Sayangnya, rencana penerapan B50 pada tahun depan belum mengerucut. Direktur Jenderal Energi Baru, Terbarukan, dan Konservasi Energi (EBTKE) Kementerian ESDM Eniya Listiani Dewi mengungkapkan, masih menghitung kebutuhan dan volume Fatty Acid Methyl Ester (FAME) untuk memproduksi B50.
FAME merupakan bahan bakar nabati yang dihasilkan dari proses transesterifikasi minyak sawit dengan metanol.
Kementerian ESDM belum memutuskan berapa porsi FAME dalam B50. Dia mengatakan komposisi FAME itu masih menjadi perdebatan. Menurut Eniya, B50 itu bisa terdiri dari 40% FAME dan 10% hydrotreated vegetable oil (HVO) atau full 50% FAME.
Baca Juga
"Lalu apakah 2026 kita mulai dengan B50? Itu belum kita tentukan. Jadi kita harus lihat lagi B50 butuh [FAME]-nya berapa?" ucap Eniya dalam acara Seminar Peluang dan Tantangan Industri Bioenergi Menyongsong Indonesia Emas 2045 di Jakarta, Kamis (17/7/2025).
Eniya menjabarkan, jika diasumsikan B50 akan terdiri dari 50% FAME, maka kebutuhan FAME itu mencapai sekitar 20 juta ton atau tambahan alokasi minyak kelapa sawit mentah/crude palm oil (CPO) ke biodiesel sekitar 2 juta ton.
Angka itu naik sebesar 5 juta ton dari kebutuhan FAME untuk produksi B40 yang sebesar 15 juta ton. Di sisi lain, Eniya mengatakan Indonesia membutuhkan 5 pabrik biodiesel baru untuk mengimplementasikan B50 pada tahun depan. Dia mengatakan, 3 dari 5 pabrik baru yang ditargetkan, saat ini sedang dibangun.
Sementara itu, Asosiasi Produsen Biofuel Indonesia (Aprobi) optimistis kapasitas terpasang tahunan biodiesel yang dimiliki perusahaan-perusahaan di bawah naungannya mencukupi untuk penyediaan keperluan feedstock jika mandatory bahan bakar nabati berbasis sawit sebesar 50% diimplementasikan pada 2026.
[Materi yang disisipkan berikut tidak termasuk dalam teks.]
-- ==== Sys2Proof/Machine/Step.lean ====
section
/-!
DEFINITION. One step of the machine: a parameter set that breaks R5 or R101 is refused (U4, U5,
log 9); otherwise the turn. And the placing of an instruction where the next step runs it.
-/
namespace Sys2Proof.Machine

/-- One step. -/
def step (s : State) : Host.Outcome State Fault Refusal :=
  if s.cfg.wf then turn s else .refused .illFormedConfig

/-- `s` with the instruction of the opcode table's bits `w` placed where step takes its next
instruction from (log 16); `s` itself where the table's bits stand for no encoding. -/
def State.withFetchWord (s : State) (nbits w : Nat) : State :=
  match tableWire nbits w with
  | none => s
  | some wire => placeWire wire s

end Sys2Proof.Machine
end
Sekretaris Jenderal (Sekjen) Aprobi Ernest Gunawan mengatakan, kebutuhan feedstock diperkirakan bertambah menjadi 17 juta – 18 juta ton apabila tahun depan peningkatan dari B40 menjadi B50 terealisasi.
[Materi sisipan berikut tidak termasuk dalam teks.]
/-- `valid` means what AGG derived it from (R238, R241). -/
theorem validOk_aggregate (s : State) : ValidOk (aggregate s) where
  running hp := absurd (aggregate_pollPhase s) hp
  no_error h := by
    obtain ⟨herr, -⟩ := (aggregate_valid_iff s).mp h
    rw [aggregate_errorWord, herr]
  no_antenna h := by
    obtain ⟨-, hant, -⟩ := (aggregate_valid_iff s).mp h
    rw [aggregate_antFault, hant]
  no_integrity h := by
    obtain ⟨-, -, hint, -⟩ := (aggregate_valid_iff s).mp h
    rw [aggregate_integFault, hint]
  best h := by
    obtain ⟨herr, -, -, hbest, -⟩ := (aggregate_valid_iff s).mp h
    rw [aggregate_bestAccepted, aggregate_bestOk_noFault s herr]
    exact ⟨hbest, hbest⟩
  heading h := by
    obtain ⟨herr, -, -, -, hheading, -⟩ := (aggregate_valid_iff s).mp h
    rw [aggregate_headingAccepted, aggregate_hdgOk_noFault s herr]
    exact ⟨hheading, hheading⟩
  type h := by
    obtain ⟨-, -, -, -, -, htype⟩ := (aggregate_valid_iff s).mp h
    rw [aggregate_typeAccepted, htype]
  no_reason h := aggregate_reason_of_valid h

/-- Settles O57: `valid` is false from POLL to AGG, and AGG derives it. -/
theorem stepKeepsValidMeaning : Obligations.StepKeepsValidMeaning := by
  intro s t hs hstep
  refine step_keeps (I := ValidOk) ?outside ?reset ?start ?guard ?attempt ?agg hs hstep
  case outside =>
    exact fun s _ _ _ h => ⟨h.running, h.no_error, h.no_antenna, h.no_integrity, h.best, h.heading,
      h.type, h.no_reason⟩
  case reset => exact fun _ _ => validOk_of_not_valid rfl
  case start => exact fun _ _ => validOk_of_not_valid rfl
  case guard => exact fun s ph hp _ h => validOk_of_not_valid (h.running (by simp [hp]))
  case attempt =>
    intro s t hp h hm
    obtain ⟨-, -, -, hvalid, -⟩ := hm.keeps
    exact validOk_of_not_valid (hvalid.trans (h.running (by simp [hp])))
  case agg => exact fun s _ _ => validOk_aggregate s

/-- While a POLL runs, `jamming` and `spoofing` need not follow the record. -/
theorem flagsFollowRecord_of_running {s : State} (h : s.pollPhase ≠ .idle) : FlagsFollowRecord s :=
  fun hp => absurd hp h

/-- A zero receiver-status record shows neither jamming nor spoofing. -/
theorem flagsFollowRecord_resetState (s : State) : FlagsFollowRecord (resetState s) := by
  have hrec : (resetState s).rxStatus = State.reset.rxStatus := rfl
  have hjamming : jammingSeen State.reset = false := by decide
  have hspoofing : spoofingSeen State.reset = false := by decide
  intro _ _
  rw [jammingSeen_congr hrec, spoofingSeen_congr hrec, hjamming, hspoofing]
  exact ⟨rfl, rfl⟩

/-- AGG derives both, but where a device fault holds them (R239, R240, R233). -/
theorem flagsFollowRecord_aggregate (s : State) : FlagsFollowRecord (aggregate s) := by
  intro _ hderive
  rw [aggregate_errorWord, aggregate_cfg] at hderive
  have hnot : ¬ (errorWord s ≠ 0 ∧ s.cfg.abortSkipsFlags = true) := by
    rintro ⟨herr, habort⟩
    rcases hderive with h | h
    · exact herr h
    · rw [h] at habort
      exact absurd habort (by decide)
  rw [aggregate_jamming, aggregate_spoofing, if_neg hnot, if_neg hnot, aggregate_jammingSeen,
    aggregate_spoofingSeen]
  exact ⟨rfl, rfl⟩

/-- `hdg_last` and the fresh bits say as much as before when neither changes. -/
theorem headingLastOk_of_same {s t : State} (h : HeadingLastOk s) (hfresh : t.fresh = s.fresh)
    (hlast : t.hdgLast = s.hdgLast) : HeadingLastOk t := by
  simpa only [HeadingLastOk, isFresh, hfresh, hlast] using h

/-- With no kind fresh there is nothing for `hdg_last` to name. -/
theorem headingLastOk_of_none_fresh {s : State} (h : s.fresh = 0#8) : HeadingLastOk s := by
  simp [HeadingLastOk, isFresh, h]

/-- A fresh bit after COMMIT is the kind's own or was set before (R191). -/
theorem isFresh_markFresh (j k : Kind) (s : State) :
    isFresh j (markFresh k s) = (isFresh j s || decide (j = k)) := by
  rw [isFresh, isFresh, markFresh_fresh, BitVec.getLsbD_or]
  congr 1
  cases j <;> cases k <;> decide

/-- COMMIT's marks keep `hdg_last` with the heading committed last (R25, R191). -/
theorem headingLastOk_markFresh {k : Kind} {s : State} (h : HeadingLastOk s) :
    HeadingLastOk (markFresh k s) := by
  obtain ⟨hmulti, hdual⟩ := h
  simp only [HeadingLastOk, isFresh_markFresh, markFresh_hdgLast]
  cases k <;> simp_all

theorem FrameMove.headingLastOk {body : Bytes} {s t : State} (hm : FrameMove body s t)
    (h : HeadingLastOk s) : HeadingLastOk t := by
  cases hm with
  | raised | untracked => exact headingLastOk_of_same h rfl rfl
  | fixed k =>
    have hset : HeadingLastOk (setFixed k (framePayload body) s) :=
      headingLastOk_of_same h (setFixed_fresh ..) (setFixed_hdgLast ..)
    exact headingLastOk_markFresh (k := fixedToKind k) hset
  | counted k =>
    have hset : HeadingLastOk (setCounted k (storeElems (countedElem k)
        (payloadCount (framePayload body)) (framePayload body) (getCounted k s)) s) :=
      headingLastOk_of_same h (setCounted_fresh ..) (setCounted_hdgLast ..)
    exact headingLastOk_markFresh (k := countedToKind k) hset

theorem AttemptMove.headingLastOk {s t : State} (hm : AttemptMove s t) (h : HeadingLastOk s) :
    HeadingLastOk t := by
  cases hm with
  | frame _ _ _ hm => exact hm.headingLastOk h
  | _ => exact headingLastOk_of_same h rfl rfl

/-- Settles O58: AGG derives the two flags from the record, which nothing but RESET writes between
POLLs; COMMIT sets a heading's fresh bit and `hdg_last` together, and POLL clears the fresh bits. -/
theorem stepKeepsFlagMeaning : Obligations.StepKeepsFlagMeaning := by
  intro s t hflags hlast hstep
  refine step_keeps (I := fun s => FlagsFollowRecord s ∧ HeadingLastOk s) ?outside ?reset ?start
    ?guard ?attempt ?agg ⟨hflags, hlast⟩ hstep
  case outside => exact fun _ _ _ _ h => h
  case reset =>
    exact fun s _ => ⟨flagsFollowRecord_resetState s, headingLastOk_of_none_fresh rfl⟩
  case start =>
    exact fun s _ => ⟨flagsFollowRecord_of_running (by simp), headingLastOk_of_none_fresh rfl⟩
  case guard => exact fun s ph _ hph h => ⟨flagsFollowRecord_of_running hph, h.2⟩
  case attempt =>
    intro s t hp h hm
    refine ⟨flagsFollowRecord_of_running ?_, hm.headingLastOk h.2⟩
    obtain ⟨-, -, -, -, -, -, ⟨-, hphase⟩ | hphase⟩ := hm.keeps <;> simp [hphase, hp]
  case agg =>
    exact fun s _ h => ⟨flagsFollowRecord_aggregate s,
      headingLastOk_of_same h.2 (aggregate_fresh s) (aggregate_hdgLast s)⟩

end Sys2Proof.Machine

/-! # Proofs: the Frame Reader's registers (R30 to R35, R161, R162)

What a stage's store makes of the bytes held; that every step leaves the registers as the next stage
needs them; and that no stage faults on such registers. -/

namespace Sys2Proof.Machine
open Sys2Proof.Safety

/-! ## The bytes held -/

theorem readerOk_attempt_iff {s : State} (hp : s.pollPhase = .attempt) :
    ReaderOk s ↔ StageOk s.frStage s ∧ (s.frStage = .idle → s.rx ≠ []) := by
  simp only [ReaderOk, hp]

theorem readerOk_outside_iff {s : State} (hp : s.pollPhase ≠ .attempt) :
    ReaderOk s ↔ s.frStage = .idle := by
  cases hph : s.pollPhase <;> simp_all [ReaderOk]

/-- Outside an attempt the stage is S_IDLE (R30). -/
theorem readerOk_of_idle {s : State} (hp : s.pollPhase ≠ .attempt) (hidle : s.frStage = .idle) :
    ReaderOk s := (readerOk_outside_iff hp).mpr hidle

/-- Inside an attempt, past its start. -/
theorem readerOk_of_stage {s : State} {g : Stage} (hp : s.pollPhase = .attempt) (hg : s.frStage = g)
    (hne : g ≠ .idle) (h : StageOk g s) : ReaderOk s :=
  (readerOk_attempt_iff hp).mpr ⟨hg ▸ h, fun hidle => absurd (hg ▸ hidle) hne⟩

/-- The registers of a stage are `consumed`, fb and `crc_acc`; rx enters only as not empty. -/
theorem stageOk_congr {s t : State} {g : Stage} (h : StageOk g s) (hrx : s.rx ≠ [] → t.rx ≠ [])
    (hcons : t.consumed = s.consumed) (hfb : t.fb = s.fb) (hlen : t.fbLen = s.fbLen)
    (hcrc : t.crcAcc = s.crcAcc) : StageOk g t := by
  have hkeep : ∀ {lead x n}, Holds s lead n x → Holds t lead n x := fun h =>
    ⟨hlen.trans h.fbLen, by rw [hfb]; exact h.bytes, h.lead, hcrc.trans h.crc⟩
  cases g with
  | idle => trivial
  | sync1 =>
    obtain ⟨hne, hzero, hholds⟩ := h
    exact ⟨hrx hne, hcons.trans hzero, hkeep hholds⟩
  | sync2 | sync3 | hlen | hdr | pay =>
    obtain ⟨hcount, x, hholds⟩ := h
    exact ⟨hcons.trans hcount, x, hkeep hholds⟩
  | crc | chk =>
    obtain ⟨hcount, x, hholds⟩ := h
    exact ⟨by rw [hcons, hlen, hcount], x, hkeep hholds⟩

/-- The same for the whole invariant. -/
theorem readerOk_congr {s t : State} (h : ReaderOk s) (hp : t.pollPhase = s.pollPhase)
    (hg : t.frStage = s.frStage) (hrx : s.rx ≠ [] → t.rx ≠ []) (hcons : t.consumed = s.consumed)
    (hfb : t.fb = s.fb) (hlen : t.fbLen = s.fbLen) (hcrc : t.crcAcc = s.crcAcc) : ReaderOk t := by
  by_cases hph : s.pollPhase = .attempt
  · obtain ⟨hstage, hne⟩ := (readerOk_attempt_iff hph).mp h
    refine (readerOk_attempt_iff (hp.trans hph)).mpr ⟨?_, fun hidle => hrx (hne (hg ▸ hidle))⟩
    rw [hg]
    exact stageOk_congr hstage hrx hcons hfb hlen hcrc
  · exact readerOk_of_idle (hp ▸ hph) (hg.trans ((readerOk_outside_iff hph).mp h))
“Apabila tahun depan naik menjadi B50, kebutuhan feedstock diperkirakan bertambah menjadi 17 juta – 18 juta ton. Dengan kapasitas terpasang tahunan biodiesel di Aprobi sekitar 19,6 kl [kiloliter], B50 masih memungkinkan,” kata Ernest.
Selain soal alokasi bahan bakar nabati, Tingginya harga biodiesel dinilai akan menjadi tantangan dalam implementasi bahan bakar campuran minyak solar dengan minyak nabati berbasis sawit 50% atau B50.
Menurut Direktur Pelaksana Energy Shift Institute Putra Adhiguna, tantangan utama implementasi B50 adalah harga dan subsidi yang akan terus meroket.
Membengkaknya bea subsidi itu tak lepas dari penggunaan Fatty Acid Methyl Ester (FAME), yang harganya lebih mahal dibandingkan solar, untuk memproduksi B50. FAME merupakan bahan bakar nabati yang dihasilkan dari proses transesterifikasi minyak sawit dengan metanol.
"BPDPKS [Badan Pengelola Dana Perkebunan Kelapa Sawit] akan semakin kewalahan untuk menalangi harga biodiesel yang semakin tinggi," ucap Putra, Kamis (17/7/2025).
Putra mengatakan, tingginya harga B50 juga bakal berdampak pada industri-industri penggunanya, seperti industri pertambangan.
Asal tahu saja, insentif untuk implementasi B40 saja diprediksi mencapai Rp35,5 triliun. Insentif ini berlaku hanya untuk sektor public service obligation atau PSO atau sebagian dari alokasi biodiesel yang ditetapkan pada tahun ini.
Adapun, alokasi biodiesel untuk program mandatori B40 pada tahun ini mencapai 15,6 juta kiloliter (kl). Dari angka tersebut, sebanyak B40 untuk PSO mencapai 7,55 juta kl. Lebih lanjut, Putra menilai anggaran subsidi biodiesel itu lebih baik digunakan untuk mendukung transportasi umum.
"Anggaran Rp30 triliun sampai Rp40 triliun subsidi biodiesel lebih baik sebagian digunakan mendorong perubahan struktural sektor transportasi, bukan sekadar dibakar, misal kendaraan listrik, toh akan mengurangi BBM impor," tambah Putra.